À votre avis, quels sont les leviers à activer pour opérer un changement de paradigme, en vue de passer d’une «sécurisation» à une «souveraineté» alimentaire ?
Pour le moment, on ne saurait parler de souveraineté alimentaire, surtout pour des cultures telles que les céréales, les oléagineux et le sucre. Ce qui est primordial pour plusieurs pays, tel que le Maroc, c’est de combiner la sécurité alimentaire et la souveraineté alimentaire compte tenu, tout d’abord, des facteurs climatiques et des mutations mondiales. Il s’agit, d’ailleurs, de l’un des objectifs des nouveaux contrats-programmes de la stratégie Génération Green.

Aujourd’hui, le dessalement de l’eau de mer est une option très prometteuse pour le secteur avec l’installation de plusieurs unités de dessalement sur les côtes marocaines, à condition de régler la problématique du coût de l’énergie ainsi que l’interconnexion entre les bassins excédentaires et déficitaires. Aussi, pour sécuriser ses besoins, le Maroc a investi dans les espaces de stockage des céréales, notamment les silos de blé qui seront subventionnés dans le cadre des nouveau contrats-programmes de la stratégie Génération Green.

L’objectif est de pallier les situations de pénurie sur le marché, comme c’est le cas actuellement pour le sucre avec les restrictions imposées par plusieurs pays sur d’autres productions (y compris les céréales et les viandes rouges). Donc, le premier pas pour assurer cette sécurité alimentaire est d’investir dans les espaces de stockage – notamment frigorifiques – afin de consolider l’autonomie des marchés. Ceci concerne particulièrement les filières où le Maroc ne dispose pas de souveraineté. Pour celles qui sont déstabilisées, comme le lait et les viandes rouges, l’équilibre devra être atteint en vue de «récupérer» cette souveraineté.
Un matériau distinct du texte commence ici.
@[simp] theorem issueErase_frame (n : Nat) :
    (s.issueErase n).port = s.port ∧ (s.issueErase n).control = s.control ∧ (s.issueErase n).rule = s.rule ∧
    (s.issueErase n).capture = s.capture ∧ (s.issueErase n).staging = s.staging ∧ (s.issueErase n).seq = s.seq ∧
    (s.issueErase n).power = s.power ∧ (s.issueErase n).time = s.time ∧ (s.issueErase n).events = s.events ∧
    (s.issueErase n).fuses = s.fuses ∧ (s.issueErase n).profile = s.profile ∧ (s.issueErase n).powered = s.powered ∧
    (s.issueErase n).resetHeld = s.resetHeld ∧ (s.issueErase n).answers = s.answers ∧
    (s.issueErase n).draws = s.draws ∧ (s.issueErase n).pending = s.pending := by
  simp [issueErase]

@[simp] theorem issueProgram_frame (n p : Nat) (i : Image) :
    (s.issueProgram n p i).port = s.port ∧ (s.issueProgram n p i).control = s.control ∧
    (s.issueProgram n p i).rule = s.rule ∧ (s.issueProgram n p i).capture = s.capture ∧
    (s.issueProgram n p i).staging = s.staging ∧ (s.issueProgram n p i).seq = s.seq ∧
    (s.issueProgram n p i).power = s.power ∧ (s.issueProgram n p i).time = s.time ∧
    (s.issueProgram n p i).events = s.events ∧ (s.issueProgram n p i).fuses = s.fuses ∧
    (s.issueProgram n p i).profile = s.profile ∧ (s.issueProgram n p i).powered = s.powered ∧
    (s.issueProgram n p i).resetHeld = s.resetHeld ∧ (s.issueProgram n p i).answers = s.answers ∧
    (s.issueProgram n p i).draws = s.draws ∧ (s.issueProgram n p i).pending = s.pending := by
  simp [issueProgram]

@[simp] theorem clearDeferred_frame :
    s.clearDeferred.port = s.port ∧ s.clearDeferred.control = s.control ∧ s.clearDeferred.rule = s.rule ∧
    s.clearDeferred.capture = s.capture ∧ s.clearDeferred.staging = s.staging ∧ s.clearDeferred.power = s.power ∧
    s.clearDeferred.time = s.time ∧ s.clearDeferred.events = s.events ∧ s.clearDeferred.fuses = s.fuses ∧
    s.clearDeferred.profile = s.profile ∧ s.clearDeferred.powered = s.powered ∧
    s.clearDeferred.resetHeld = s.resetHeld ∧ s.clearDeferred.answers = s.answers ∧ s.clearDeferred.link = s.link ∧
    s.clearDeferred.draws = s.draws ∧ s.clearDeferred.pending = s.pending := by
  simp [clearDeferred]

@[simp] theorem suspend_frame (o : FlashOp) :
    (s.suspend o).port = s.port ∧ (s.suspend o).control = s.control ∧ (s.suspend o).rule = s.rule ∧
    (s.suspend o).capture = s.capture ∧ (s.suspend o).staging = s.staging ∧ (s.suspend o).power = s.power ∧
    (s.suspend o).time = s.time ∧ (s.suspend o).events = s.events ∧ (s.suspend o).fuses = s.fuses ∧
    (s.suspend o).profile = s.profile ∧ (s.suspend o).powered = s.powered ∧ (s.suspend o).resetHeld = s.resetHeld ∧
    (s.suspend o).answers = s.answers ∧ (s.suspend o).draws = s.draws ∧ (s.suspend o).pending = s.pending := by
  simp [suspend]

@[simp] theorem decideSuspension_frame :
    s.decideSuspension.port = s.port ∧ s.decideSuspension.control = s.control ∧ s.decideSuspension.rule = s.rule ∧
    s.decideSuspension.capture = s.capture ∧ s.decideSuspension.staging = s.staging ∧
    s.decideSuspension.power = s.power ∧ s.decideSuspension.time = s.time ∧ s.decideSuspension.events = s.events ∧
    s.decideSuspension.fuses = s.fuses ∧ s.decideSuspension.profile = s.profile ∧
    s.decideSuspension.powered = s.powered ∧ s.decideSuspension.resetHeld = s.resetHeld ∧
    s.decideSuspension.answers = s.answers ∧ s.decideSuspension.draws = s.draws ∧
    s.decideSuspension.pending = s.pending := by
  simp only [decideSuspension]
  (repeat' split) <;> simp

@[simp] theorem missArrives_frame (t : Nat) :
    (s.missArrives t).port = s.port ∧ (s.missArrives t).control = s.control ∧ (s.missArrives t).rule = s.rule ∧
    (s.missArrives t).capture = s.capture ∧ (s.missArrives t).staging = s.staging ∧
    (s.missArrives t).power = s.power ∧ (s.missArrives t).time = s.time ∧ (s.missArrives t).events = s.events ∧
    (s.missArrives t).fuses = s.fuses ∧ (s.missArrives t).profile = s.profile ∧
    (s.missArrives t).powered = s.powered ∧ (s.missArrives t).resetHeld = s.resetHeld ∧
    (s.missArrives t).answers = s.answers ∧ (s.missArrives t).draws = s.draws ∧
    (s.missArrives t).pending = s.pending := by
  simp only [missArrives]
  (repeat' split) <;> simp

@[simp] theorem wakeReported_frame :
    s.wakeReported.port = s.port ∧ s.wakeReported.control = s.control ∧ s.wakeReported.rule = s.rule ∧
    s.wakeReported.capture = s.capture ∧ s.wakeReported.staging = s.staging ∧ s.wakeReported.seq = s.seq ∧
    s.wakeReported.time = s.time ∧ s.wakeReported.events = s.events ∧ s.wakeReported.fuses = s.fuses ∧
    s.wakeReported.profile = s.profile ∧ s.wakeReported.powered = s.powered ∧
    s.wakeReported.resetHeld = s.resetHeld ∧ s.wakeReported.answers = s.answers ∧ s.wakeReported.link = s.link ∧
    s.wakeReported.draws = s.draws ∧ s.wakeReported.pending = s.pending := by
  simp only [wakeReported]
  (repeat' split) <;> simp

@[simp] theorem requestWake_frame :
    s.requestWake.port = s.port ∧ s.requestWake.control = s.control ∧ s.requestWake.rule = s.rule ∧
    s.requestWake.capture = s.capture ∧ s.requestWake.staging = s.staging ∧ s.requestWake.time = s.time ∧
    s.requestWake.events = s.events ∧ s.requestWake.fuses = s.fuses ∧ s.requestWake.profile = s.profile ∧
    s.requestWake.powered = s.powered ∧ s.requestWake.resetHeld = s.resetHeld ∧ s.requestWake.answers = s.answers ∧
    s.requestWake.draws = s.draws ∧ s.requestWake.pending = s.pending := by
  simp only [requestWake]
  (repeat' split) <;> simp

@[simp] theorem wakePart_frame :
    s.wakePart.port = s.port ∧ s.wakePart.control = s.control ∧ s.wakePart.rule = s.rule ∧
    s.wakePart.capture = s.capture ∧ s.wakePart.staging = s.staging ∧ s.wakePart.time = s.time ∧
    s.wakePart.events = s.events ∧ s.wakePart.fuses = s.fuses ∧ s.wakePart.profile = s.profile ∧
    s.wakePart.powered = s.powered ∧ s.wakePart.resetHeld = s.resetHeld ∧ s.wakePart.answers = s.answers ∧
    s.wakePart.draws = s.draws ∧ s.wakePart.pending = s.pending := by
  simp [wakePart]

@[simp] theorem countShare_frame :
    s.countShare.port = s.port ∧ s.countShare.control = s.control ∧ s.countShare.rule = s.rule ∧
    s.countShare.capture = s.capture ∧ s.countShare.staging = s.staging ∧ s.countShare.power = s.power ∧
    s.countShare.time = s.time ∧ s.countShare.events = s.events ∧ s.countShare.fuses = s.fuses ∧
    s.countShare.profile = s.profile ∧ s.countShare.powered = s.powered ∧ s.countShare.resetHeld = s.resetHeld ∧
    s.countShare.answers = s.answers ∧ s.countShare.link = s.link ∧ s.countShare.draws = s.draws ∧
    s.countShare.pending = s.pending := by
  simp only [countShare]
  (repeat' split) <;> simp

@[simp] theorem zeroShare_frame :
    s.zeroShare.port = s.port ∧ s.zeroShare.control = s.control ∧ s.zeroShare.rule = s.rule ∧
    s.zeroShare.capture = s.capture ∧ s.zeroShare.staging = s.staging ∧ s.zeroShare.power = s.power ∧
    s.zeroShare.time = s.time ∧ s.zeroShare.events = s.events ∧ s.zeroShare.fuses = s.fuses ∧
    s.zeroShare.profile = s.profile ∧ s.zeroShare.powered = s.powered ∧ s.zeroShare.resetHeld = s.resetHeld ∧
    s.zeroShare.answers = s.answers ∧ s.zeroShare.link = s.link ∧ s.zeroShare.draws = s.draws ∧
    s.zeroShare.pending = s.pending := by
  simp [zeroShare]

@[simp] theorem issueMissRead_frame (t : Nat) :
    (s.issueMissRead t).port = s.port ∧ (s.issueMissRead t).control = s.control ∧
    (s.issueMissRead t).rule = s.rule ∧ (s.issueMissRead t).capture = s.capture ∧
    (s.issueMissRead t).staging = s.staging ∧ (s.issueMissRead t).seq = s.seq ∧
    (s.issueMissRead t).power = s.power ∧ (s.issueMissRead t).time = s.time ∧
    (s.issueMissRead t).events = s.events ∧ (s.issueMissRead t).fuses = s.fuses ∧
    (s.issueMissRead t).profile = s.profile ∧ (s.issueMissRead t).powered = s.powered ∧
    (s.issueMissRead t).resetHeld = s.resetHeld ∧ (s.issueMissRead t).answers = s.answers ∧
    (s.issueMissRead t).draws = s.draws ∧ (s.issueMissRead t).pending = s.pending := by
  simp only [issueMissRead]
  (repeat' split) <;> simp

@[simp] theorem grantMiss_frame (t : Nat) (l : List Nat) :
    (s.grantMiss t l).port = s.port ∧ (s.grantMiss t l).control = s.control ∧ (s.grantMiss t l).rule = s.rule ∧
    (s.grantMiss t l).capture = s.capture ∧ (s.grantMiss t l).staging = s.staging ∧
    (s.grantMiss t l).power = s.power ∧ (s.grantMiss t l).time = s.time ∧ (s.grantMiss t l).events = s.events ∧
    (s.grantMiss t l).fuses = s.fuses ∧ (s.grantMiss t l).profile = s.profile ∧
    (s.grantMiss t l).powered = s.powered ∧ (s.grantMiss t l).resetHeld = s.resetHeld ∧
    (s.grantMiss t l).answers = s.answers ∧ (s.grantMiss t l).draws = s.draws ∧
    (s.grantMiss t l).pending = s.pending := by
  simp [grantMiss]

@[simp] theorem grantFill_frame (f : FillReq) (l : List FillReq) :
    (s.grantFill f l).port = s.port ∧ (s.grantFill f l).control = s.control ∧ (s.grantFill f l).rule = s.rule ∧
    (s.grantFill f l).capture = s.capture ∧ (s.grantFill f l).staging = s.staging ∧
    (s.grantFill f l).power = s.power ∧ (s.grantFill f l).time = s.time ∧ (s.grantFill f l).events = s.events ∧
    (s.grantFill f l).fuses = s.fuses ∧ (s.grantFill f l).profile = s.profile ∧
    (s.grantFill f l).powered = s.powered ∧ (s.grantFill f l).resetHeld = s.resetHeld ∧
    (s.grantFill f l).answers = s.answers ∧ (s.grantFill f l).draws = s.draws ∧
    (s.grantFill f l).pending = s.pending := by
  simp [grantFill]

@[simp] theorem issueStep_frame (d : Sector) (c : CommitStep) :
    (s.issueStep d c).port = s.port ∧ (s.issueStep d c).control = s.control ∧ (s.issueStep d c).rule = s.rule ∧
    (s.issueStep d c).capture = s.capture ∧ (s.issueStep d c).staging = s.staging ∧
    (s.issueStep d c).power = s.power ∧ (s.issueStep d c).time = s.time ∧ (s.issueStep d c).events = s.events ∧
    (s.issueStep d c).fuses = s.fuses ∧ (s.issueStep d c).profile = s.profile ∧
    (s.issueStep d c).powered = s.powered ∧ (s.issueStep d c).resetHeld = s.resetHeld ∧
    (s.issueStep d c).answers = s.answers ∧ (s.issueStep d c).draws = s.draws ∧
    (s.issueStep d c).pending = s.pending := by
  cases c <;> simp [issueStep]

@[simp] theorem startCommit_frame (i : Nat) (l : List Nat) :
    (s.startCommit i l).port = s.port ∧ (s.startCommit i l).control = s.control ∧
    (s.startCommit i l).rule = s.rule ∧ (s.startCommit i l).capture = s.capture ∧
    (s.startCommit i l).power = s.power ∧ (s.startCommit i l).time = s.time ∧
    (s.startCommit i l).events = s.events ∧ (s.startCommit i l).fuses = s.fuses ∧
    (s.startCommit i l).profile = s.profile ∧ (s.startCommit i l).powered = s.powered ∧
    (s.startCommit i l).resetHeld = s.resetHeld ∧ (s.startCommit i l).answers = s.answers ∧
    (s.startCommit i l).draws = s.draws ∧ (s.startCommit i l).pending = s.pending := by
  simp only [startCommit]
  (repeat' split) <;> simp

@[simp] theorem grantCommit_frame :
    s.grantCommit.port = s.port ∧ s.grantCommit.control = s.control ∧ s.grantCommit.rule = s.rule ∧
    s.grantCommit.capture = s.capture ∧ s.grantCommit.power = s.power ∧ s.grantCommit.time = s.time ∧
    s.grantCommit.events = s.events ∧ s.grantCommit.fuses = s.fuses ∧ s.grantCommit.profile = s.profile ∧
    s.grantCommit.powered = s.powered ∧ s.grantCommit.resetHeld = s.resetHeld ∧ s.grantCommit.answers = s.answers ∧
    s.grantCommit.draws = s.draws ∧ s.grantCommit.pending = s.pending := by
  simp only [grantCommit]
  (repeat' split) <;> simp

@[simp] theorem enterSleep_frame :
    s.enterSleep.port = s.port ∧ s.enterSleep.control = s.control ∧ s.enterSleep.rule = s.rule ∧
    s.enterSleep.capture = s.capture ∧ s.enterSleep.staging = s.staging ∧ s.enterSleep.seq = s.seq ∧
    s.enterSleep.time = s.time ∧ s.enterSleep.fuses = s.fuses ∧ s.enterSleep.profile = s.profile ∧
    s.enterSleep.powered = s.powered ∧ s.enterSleep.resetHeld = s.resetHeld ∧ s.enterSleep.answers = s.answers ∧
    s.enterSleep.link = s.link ∧ s.enterSleep.draws = s.draws ∧ s.enterSleep.pending = s.pending := by
  simp [enterSleep]

@[simp] theorem grantSleep_frame :
    s.grantSleep.port = s.port ∧ s.grantSleep.control = s.control ∧ s.grantSleep.rule = s.rule ∧
    s.grantSleep.capture = s.capture ∧ s.grantSleep.staging = s.staging ∧ s.grantSleep.time = s.time ∧
    s.grantSleep.fuses = s.fuses ∧ s.grantSleep.profile = s.profile ∧ s.grantSleep.powered = s.powered ∧
    s.grantSleep.resetHeld = s.resetHeld ∧ s.grantSleep.answers = s.answers ∧ s.grantSleep.draws = s.draws ∧
    s.grantSleep.pending = s.pending := by
  simp only [grantSleep]
  (repeat' split) <;> simp

@[simp] theorem grantNext_frame :
    s.grantNext.port = s.port ∧ s.grantNext.control = s.control ∧ s.grantNext.rule = s.rule ∧
    s.grantNext.capture = s.capture ∧ s.grantNext.time = s.time ∧ s.grantNext.fuses = s.fuses ∧
    s.grantNext.profile = s.profile ∧ s.grantNext.powered = s.powered ∧ s.grantNext.resetHeld = s.resetHeld ∧
    s.grantNext.answers = s.answers ∧ s.grantNext.draws = s.draws ∧ s.grantNext.pending = s.pending := by
  simp only [grantNext]
  (repeat' split) <;> simp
La mission exploratoire temporaire relevant de la Commission des secteurs productifs du Parlement a émis 64 recommandations au sujet des fragilités du système de commercialisation et de distribution des produits agricoles frais et périssables. Quel est l’impact de ce volet sur l’amont des filières de production ?
L’un des apports de la stratégie Génération Green est, justement, de résoudre cette problématique. Parler de circuit de distribution et de passage obligé par les marchés de gros pour les produits frais et périssables, impose aussi d’aborder le circuit de transformation. Ceci concerne notamment les viandes rouges avec la problématique des abattoirs. Ces circuits, importants pour les deux filières, souffrent de l’intermédiation. Il s’avère donc nécessaire de mettre en place des structures modernes (marchés de gros performants et abattoirs modernes certifiés par l’ONSSA), de manière à répondre aux défis qui se posent avec acuité. Le constat est le même pour la filière oléicole qui souffre de la même problématique avec la prédominance des unités traditionnelles de trituration d’olives (maâsras). De ce fait, et en plus du renforcement du contrôle, un travail d’assainissement des circuits de distribution et de commercialisation est nécessaire afin de régler les dysfonctionnements détectés en aval des productions.